Saturday, February 3, 2007

Bernays--Not Just a Sauce

Fathercrow has an interesting post at Words of Fire, Ink of Blood:

Across space and earlier in time, a man named Edward Bernays's parents had emigraged from Austria and traversed the Atlantic to settle in America. Bernays himself, though born in Vienna, was brought up in the American capitalistic environment. Bernays was Sigmud Freuds nephew. During the First World War, the war that stripped his uncle of the last vestiges of his faith in humanity, Bernays worked with the US government within the propaganda division of the US forces. It was at the Paris Peace Conference where Bernays first noticed the hysterical reaction of the crowds to President Wilsons visit. Wilson had been portrayed as an emissary of the individual in addition to that of freedom. The French viewed him as an almost messianic character after the regimented march of death that was the First World War. Bernays watched this adulation from afar, with the Presidents entourage and wondered, he wondered if the crowds in peacetime could be controlled as effectively as those that were controlled by Propagandistic manipulation during wartime. Bernays considered the word "Propaganda" to be tainted by it's use by the Germans, and so on returning to the United States, after some thought, he adopted the phrase "Public Relations" in its place.
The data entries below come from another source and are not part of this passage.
/-- Settles O49: a block that passes both range checks and has another marker. -/
theorem badSignatureWritesNothing : Obligations.BadSignatureWritesNothing := by
  unfold Obligations.BadSignatureWritesNothing
  intro s hsize hlen hmarker
  exact ⟨_, (execConvertPalette_of_inside hsize hlen).trans (if_neg hmarker), rfl, rfl⟩

/-- Settles O50: the range check of checked mode ends the command, and unchecked mode does not consult SRC_LEN. -/
theorem paletteRangeCheckComesFirst : Obligations.PaletteRangeCheckComesFirst := by
  unfold Obligations.PaletteRangeCheckComesFirst
  exact fun s => ⟨fun hchk hlen => ⟨_, execConvertPalette_of_pastLen hchk hlen, rfl, rfl⟩,
    fun hchk l => uncheckedModeIgnoresSrcLen .convertPalette s l hchk⟩

/-! ### The trace of a converted block -/

/-- A pass writes its entries in ascending order; they do not depend on what has been issued. -/
theorem palettePass_trace {entry : State → Nat → Half} (hentry : ∀ op s i, entry (issue op s) i = entry s i) (left : Nat) :
    ∀ (i : Nat) (s : State), (palettePass entry left i s).trace =
      s.trace ++ (List.range' i left).map fun j => .palWrite (entry s j) := by
  induction left with
  | zero => exact fun _ s => (List.append_nil s.trace).symm
  | succ k ih =>
    intro i s
    rw [palettePass, ih, trace_issue, List.append_assoc]
    simp only [hentry]
    rfl

/-- The entries of the block at PAL_PTR as PAL gets them: the plain bank, then the tagged bank (R122, R123). -/
def blockEntries (s : State) : List Half := (List.range 256).map (blockPlain s) ++ (List.range 256).map (blockTagged s)

theorem length_blockEntries (s : State) : (blockEntries s).length = 512 := by
  simp [blockEntries]

theorem blockEntries_plain {i : Nat} (hi : i < 256) (h : i < (blockEntries s).length) :
    (blockEntries s)[i] = blockPlain s i := by
  simp [blockEntries, hi]

theorem blockEntries_tagged (i : Nat) (h : 256 + i < (blockEntries s).length) :
    (blockEntries s)[256 + i] = blockTagged s i := by
  simp [blockEntries]

/-- The tagged entries do not depend on what the first pass has issued. -/
theorem Issues.blockTagged_eq {b : Bool} (h : Issues b s t) : blockTagged t = blockTagged s := by
  obtain ⟨d, ops, rfl⟩ := h.frame
  rfl

/-- R124: the cursor, then the entries of both banks. -/
theorem convertBlock_trace (s : State) :
    (convertBlock s).trace = s.trace ++ .palSetCursor :: (blockEntries s).map .palWrite := by
  have hfirst : Issues true s (palettePass blockPlain 256 0 (issue .palSetCursor s)) :=
    .palettePass _ _ _ (Issues.refl.issue .palSetCursor rfl)
  have hplain : blockPlain (issue .palSetCursor s) = blockPlain s := rfl
  rw [convertBlock, palettePass_trace fun _ _ _ => rfl, hfirst.blockTagged_eq, palettePass_trace fun _ _ _ => rfl, hplain,
    trace_issue, blockEntries, List.map_append, List.map_map, List.map_map, List.range_eq_range']
  simp only [List.append_assoc, List.cons_append]
  rfl

/-- R124: 513 operations. -/
theorem length_convertBlock_trace (h : s.trace = []) : (convertBlock s).trace.length = 513 := by
  rw [convertBlock_trace, h, List.nil_append, List.length_cons, List.length_map, length_blockEntries]

/-! ### What a trace of palette writes leaves in PAL -/

/-- PAL holds the values `vs` from entry 0 on, and the cursor stands behind them. -/
structure PalHolds (vs : List Half) (d : Devices) : Prop where
  palWf : Memory.wf d.pal
  palCursor : d.palCursor = BitVec.ofNat 9 vs.length
  entries : ∀ k (hk : k < vs.length), Memory.read d.pal k = vs[k]

/-- 20_memory.md R56: the cursor at entry 0. -/
theorem PalHolds.palSetCursor (c : Config) (h : Memory.wf d.pal) : PalHolds [] (d.apply c .palSetCursor) := ⟨h, rfl, nofun⟩

/-- 20_memory.md R56: one more value, as long as PAL has an entry for it. -/
theorem PalHolds.palWrite (h : PalHolds vs d) (c : Config) (v : Half) (hroom : vs.length < palEntries) :
    PalHolds (vs ++ [v]) (d.apply c (.palWrite v)) where
  palWf := Memory.wf_write _ _ _ h.palWf
  palCursor := by
    rw [List.length_append, BitVec.ofNat_add, ← h.palCursor]
    rfl
  entries k hk := by
    have hcur : d.palCursor.toNat = vs.length := by
      rw [h.palCursor, BitVec.toNat_ofNat, Nat.mod_eq_of_lt hroom]
    rw [List.length_append, List.length_singleton] at hk
    rw [List.getElem_append, Devices.apply, hcur]
    split
    · next hlt => rw [Memory.read_write_other _ _ _ _ hlt.ne, h.entries k hlt]
    · next hge =>
      obtain rfl : k = vs.length := by omega
      simpa using Memory.read_write_same _ _ v h.palWf

/-- The cursor set and values written after it: PAL holds them, whatever it held before. -/
theorem palHolds_replay (c : Config) (vs : List Half) (hwf : Memory.wf d.pal) (hroom : vs.length ≤ palEntries) :
    PalHolds vs (replay c (.palSetCursor :: vs.map .palWrite) d) := by
  induction vs using List.reverseRecOn with
  | nil => exact .palSetCursor c hwf
  | append_singleton vs v ih =>
    rw [List.length_append, List.length_singleton] at hroom
    rw [List.map_append, ← List.cons_append, replay_append]
    exact (ih (Nat.le_of_succ_le hroom)).palWrite c v hroom

/-- R122, R123: a conversion puts both banks in their places. -/
theorem palHolds_convertBlock (htrace : s.trace = []) (hwf : Memory.wf s.dev.pal) :
    PalHolds (blockEntries s) (convertBlock s).dev := by
  have hacc : Accounts s (convertBlock s) := Accounts.convertBlock ⟨rfl, by rw [htrace]; rfl, by rw [htrace]; trivial⟩
  rw [hacc.replays.dev, convertBlock_trace, htrace]
  exact palHolds_replay _ _ hwf (length_blockEntries s).le

/-! ### The outcome -/

/-- Palette operations change PAL, its cursor and the trace. -/
theorem Issues.pal_frame (h : Issues true s t) :
    t = { s with dev := { s.dev with pal := t.dev.pal, palCursor := t.dev.palCursor }, sinkLog := t.sinkLog } := by
  obtain ⟨hvram, hcur⟩ := h.vram_eq
  obtain ⟨d, ops, rfl⟩ := h.frame
  simp [← hvram, ← hcur]

/-- Settles O48: the conversion's trace, what it leaves in PAL, and its frame. -/
theorem convertPaletteWritesBothBanks : Obligations.ConvertPaletteWritesBothBanks := by
  unfold Obligations.ConvertPaletteWritesBothBanks
  intro s _ hwf hsize hlen hmarker channel plain tagged
  have hpal : PalHolds (blockEntries s) (convertBlock (endPulling (beginCommand s))).dev :=
    palHolds_convertBlock (s := endPulling (beginCommand s)) rfl hwf
  have hcount := length_blockEntries s
  refine ⟨_, (execConvertPalette_of_inside hsize hlen).trans (if_pos hmarker), fun i hi => ⟨?_, ?_⟩, ?_, ?_, ?_⟩
  · exact (hpal.entries i (by omega)).trans (blockEntries_plain hi _)
  · exact (hpal.entries (256 + i) (by omega)).trans (blockEntries_tagged i _)
  · rw [hpal.palCursor, hcount]
    rfl
  · rw [convertBlock_trace, blockEntries, List.map_append, List.map_map, List.map_map]
    rfl
  · exact (issues_convertBlock (endPulling (beginCommand s))).pal_frame

/-- Settles O51: the checks leave a conversion, one of two errors, or the fault. -/
theorem convertPaletteHasNoPartialOutcome : Obligations.ConvertPaletteHasNoPartialOutcome := by
  unfold Obligations.ConvertPaletteHasNoPartialOutcome
  intro s
  by_cases hpast : s.par.chk = true ∧ s.par.srcLen.toNat < s.par.palPtr.toNat + palBlockLen
  · obtain ⟨hchk, hlt⟩ := hpast
    exact .inr (.inl ⟨_, execConvertPalette_of_pastLen hchk hlt, .inr rfl, rfl, rfl⟩)
  · have hexec := execConvertPalette_of_withinLen fun hchk => Nat.le_of_not_lt (not_and.1 hpast hchk)
    split at hexec
    · exact .inr (.inr ⟨_, hexec, rfl, rfl⟩)
    · split at hexec
      · refine .inl ⟨_, hexec, ?_, length_convertBlock_trace rfl⟩
        rw [(issues_convertBlock (endPulling (beginCommand s))).pal_frame]
        rfl
      · exact .inr (.inl ⟨_, hexec, .inl rfl, rfl, rfl⟩)

end Sys2Proof.Machine
end

section
/-! PROOFS. The tokens RUN and LIT as `exec` gives them a meaning (42_rle_decoder.md R141 to R144): a RUN within its budget and one
over it, and the frame of both. -/

namespace Sys2Proof.Machine

variable {s t : State} {n : BitVec 6} {v : Byte}

/-! ### A RUN and its budget -/

theorem overBudget_drawImage (budget : Nat) (n : BitVec 6) :
    overBudget (.drawImage budget) n = true ↔ budget < n.toNat := decide_eq_true_iff

/-- One pixel less of a run that has one (R142, R143). -/
theorem toNat_sub_one_of_ne_zero (h : n ≠ 0#6) : (n - 1#6).toNat = n.toNat - 1 := by
  have hne : n.toNat ≠ 0 := fun e => h (BitVec.eq_of_toNat_eq e)
  rw [BitVec.toNat_sub, BitVec.toNat_ofNat]
  omega

/-- R143: a RUN within its budget is consumed. -/
theorem execRun_of_within (h : overBudget s.puller n = false) :
    execRun n v s = if n = 0#6 then .next { s with srcPtr := s.srcPtr + 2#32 }
      else .next { s with srcPtr := s.srcPtr + 2#32, runCnt := n - 1#6, runVal := v, pulled := some v } :=
  if_neg (ne_true_of_eq_false h)

/-- R143, R164: a RUN over its budget stops the command. -/
theorem execRun_of_over (h : overBudget s.puller n = true) :
    execRun n v s = stopCommand (if s.par.chk = true then .error .runOverrun else .fault .runOverrun) s :=
  if_pos h

/-- R205: `raise E` in DRAW_IMAGE writes the code and clears the packer and decoder state. -/
theorem raiseError_of_drawImage {budget : Nat} (h : s.puller = .drawImage budget) (e : ErrorCode) :
    raiseError e s = { s with
      err := e.code, pendValid := false, runCnt := 0#6, runVal := 0#8, puller := .idle, pulled := none } := by
  rw [raiseError, h]
  rfl

/-- Settles O23: the budget test is false, and the two cases are those of the run's length. -/
theorem runYieldsFillByte : Obligations.RunYieldsFillByte := by
  unfold Obligations.RunYieldsFillByte
  intro n v s hbudget
  have hexec : exec (.run n v) s = _ := execRun_of_within (overBudget_eq_false hbudget)
  constructor
  · intro hz
    exact hexec.trans (if_pos hz)
  · intro hne
    exact ⟨_, hexec.trans (if_neg hne), toNat_sub_one_of_ne_zero hne, rfl⟩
Bernays set up an office in New York and set to work. During this time, Bernays, still on friendly terms with his Uncle Siggy, sent him a box of Havana Cigars, Freud in response sent him a copies of some of his works. This gift was a revelation to Bernays, who then decided to use his Uncle's theories in furthering first his personal fortunes and secondly his thirst for power. Bernays himself would always maintain that he was at heart a democrat and that the use of his Uncle's theories were for the benefit of humanity at large....
Bernays, always the tireless self publicist began to write books promoting his ideas. He did this as many prominent political thinkers in America, had been terrified at the implications of the first world war. And as the popularity of Freud soared these political thinkers began to look at the masses much as he did. The masses were animalistic and the ruling elite needed a method to control them in order to prevent a second suicide attempt by humanity at large. Bernays wrote books like “Propaganda” in order to argue that he had developed the techniques that would prevent such a thing from ever happening again. His theory was to actively encourage the association of products that constantly changed and updated themselves with emotions like love and happiness, comfort and contentment so that the worker, would in effect become the consumer, and the newly created “consumer” would be so busy pursuing products that they thought would sate them and grant their emotional desires that they would, in effect, avoid their bestial nature in the illusionary chase of happiness through products. The populous would also be so distracted that they would let the elite, who knew what was best for them, get on with the business of ruling. His policies were adopted, at home and abroad. Bernays was a self described democrat who was in fact, entirely undemocratic. Joseph Goebbels rated Bernays’s “Propaganda” as one of the most important and influential books he had ever read.

Bernays does have a lot to answer for--unfortunately, I think he'd just really be proud of himself if he could see the United States today. Fathercrow also references Adam Curtis' excellent documentary Century of the Self, which is a fantastic film about, among other things, public relations and the American psyche.